The project also shows why a decision memo matters before new dollars are committed. City staff and the development team told councilors that any additional commitment of public funding could trigger state prevailing wage laws, and increase the gap by an additional $5 million to $7 million due to higher labor costs that would be attached to the project. Before committing new funds, a decision memo should clearly state the prevailing-wage determination status, and show costs with and without the prevailing wage determination.

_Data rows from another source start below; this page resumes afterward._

-- ==== Sys2Proof/WellFormed.lean ====
section
/-! DEFINITION. Which terms of `Instr` stand for a frame. -/

namespace Sys2Proof

/-- The three instruction bytes with a meaning of their own (30_encoding.md R95, R97). -/
def commandBytes : List Byte := [0x53, 0x52, 0x57]

/-- An unknown command's byte is none of the three command bytes (30_encoding.md R96). An address field may hold any
24-bit value: the range is checked when the command runs, not by the encoding (30_encoding.md R100). -/
def Instr.wellFormed : Instr → Bool
  | .status => true
  | .read _ _ => true
  | .write _ _ => true
  | .unknown op => !commandBytes.contains op

end Sys2Proof
end

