-- ==== Sys2Proof/Decode.lean ====
section
/-! DEFINITION. Command frames: decoding, encoding and the host's table words (30_encoding.md). -/

namespace Sys2Proof

/-- `'S'`, as an instruction byte (30_encoding.md R90, R95). -/
def opStatus : Byte := 0x53
/-- `'R'`, as an instruction byte. -/
def opRead : Byte := 0x52
/-- `'W'`, as an instruction byte. -/
def opWrite : Byte := 0x57

/-- `SYNC[k]` of `"SRAM"` (00_scope.md R6, 30_encoding.md R91). -/
def syncByte : Fin 4 → Byte
  | 0 => 0x53
  | 1 => 0x52
  | 2 => 0x41
  | 3 => 0x4D

/-- The sync marker `"SRAM"`. -/
def syncMarker : List Byte := [syncByte 0, syncByte 1, syncByte 2, syncByte 3]

/-- An address from its three bytes, most significant first (30_encoding.md R99). -/
def assembleAddr (hi mid lo : Byte) : Addr := hi ++ mid ++ lo

/-- The three bytes of an address, most significant first (30_encoding.md R91). -/
def addrBytes (a : Addr) : List Byte :=
  [a.extractLsb' 16 8, a.extractLsb' 8 8, a.extractLsb' 0 8]

/-- Why bytes are no frame. -/
inductive DecodeError where
  /-- Fewer bytes than the frame's format needs (30_encoding.md R92). -/
  | incomplete
  /-- The first four bytes are not `"SRAM"` (30_encoding.md R91). -/
  | noSyncMarker
deriving DecidableEq, Repr

/-- The two addresses of format `F_RW` (30_encoding.md R91, R99), given to a constructor. -/
def decodeRange (make : Addr → Addr → Instr) : List Byte → Except DecodeError (Instr × List Byte)
  | s2 :: s1 :: s0 :: e2 :: e1 :: e0 :: rest =>
      .ok (make (assembleAddr s2 s1 s0) (assembleAddr e2 e1 e0), rest)
  | _ => .error .incomplete

/-- What follows the instruction byte, by the opcode map (30_encoding.md R94, R95, R96). -/
def decodeOp (op : Byte) (rest : List Byte) : Except DecodeError (Instr × List Byte) :=
  if op = opStatus then .ok (.status, rest)
  else if op = opRead then decodeRange .read rest
  else if op = opWrite then decodeRange .write rest
  else .ok (.unknown op, rest)

/-- A frame at the head of a byte stream, with the bytes after it (30_encoding.md R91, R92). -/
def decode : List Byte → Except DecodeError (Instr × List Byte)
  | b0 :: b1 :: b2 :: b3 :: op :: rest =>
      if [b0, b1, b2, b3] = syncMarker then decodeOp op rest else .error .noSyncMarker
  | _ => .error .incomplete

/-- The bytes of a command's frame (30_encoding.md R91, R92). -/
def encode : Instr → List Byte
  | .status => syncMarker ++ [opStatus]
  | .read a b => syncMarker ++ [opRead] ++ addrBytes a ++ addrBytes b
  | .write a b => syncMarker ++ [opWrite] ++ addrBytes a ++ addrBytes b
  | .unknown op => syncMarker ++ [op]

/-- The length of a command's frame in bytes (30_encoding.md R92). -/
def frameLength : Instr → Nat
  | .status => 5
  | .read _ _ => 11
  | .write _ _ => 11
  | .unknown _ => 5

/-- The longest frame. -/
def maxFrameLength : Nat := 11

/-- The `n` low bytes of a number, the least significant first. -/
def lowBytes : Nat → Nat → List Byte
  | 0, _ => []
  | n + 1, w => BitVec.ofNat 8 w :: lowBytes n (w / 256)

/-- A byte list filled up with zeros to the longest frame. -/
def padFrame (bs : List Byte) : List Byte :=
  bs ++ List.replicate (maxFrameLength - bs.length) 0

/-- The frame bytes of a table word of `nbits` bits, in stream order. The host numbers the first byte as the least
significant; the table's own `match` is the frame's bytes as one big-endian value (its note), of the whole word or of
the first five bytes. The first of these readings that begins with the sync marker is taken (log entry 2). -/
def tableFrame (nbits w : Nat) : List Byte :=
  let n := nbits / 8
  let low := padFrame (lowBytes n w)
  let big := padFrame (lowBytes n w).reverse
  let big5 := padFrame (lowBytes 5 w).reverse
  if low.take 4 = syncMarker then low
  else if big.take 4 = syncMarker then big
  else if big5.take 4 = syncMarker then big5
  else low

/-- The instruction the decoder reads from a table word. -/
def decodeTableWord (nbits w : Nat) : Option Instr :=
  match decode (tableFrame nbits w) with
  | .ok (i, _) => some i
  | .error _ => none

end Sys2Proof
end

Several fair concerns come up here. Sometimes delay protects taxpayers from rushing a bad deal. Developers will worry these steps will add process. Affordable-housing advocates will worry it punishes projects for delays driven by market conditions, litigation or other factors beyond their control. Process skeptics will worry it encourages token starts and chills bidders.
My answer is that rules replace drift. A fixed menu and a scheduled vote reduce improvisation and open-ended renegotiation. Objective milestones reduce gamesmanship. Limited pause reasons protect projects from being judged for delays they cannot control. And Start, defined as a logged inspection plus active permit status, means token gestures may still happen, but they will not count as a Start.
Reset matters, too. The 1059 Willamette terms include a hard closing deadline and a repurchase remedy if the buyer fails to build. Consequences should be written at signing, not invented under pressure once a project is stuck.
Here is the ask: Direct the Eugene city manager to publish an updated Housing Delivery Ledger, with a “Stall Watch” for public-backed deals.
Then, bring back a standard deal template, with “Ready” and “Start” definitions, the decision memo, and the 180- and 60-day rules for stalled projects.
A ledger without a required decision point becomes an alibi. Publish the clock, then force the choice. Eugene cannot fix every housing problem in one rule. But it can fix this one: When public-backed deals stall after they are ready, the city should decide on a clock, not drift by default.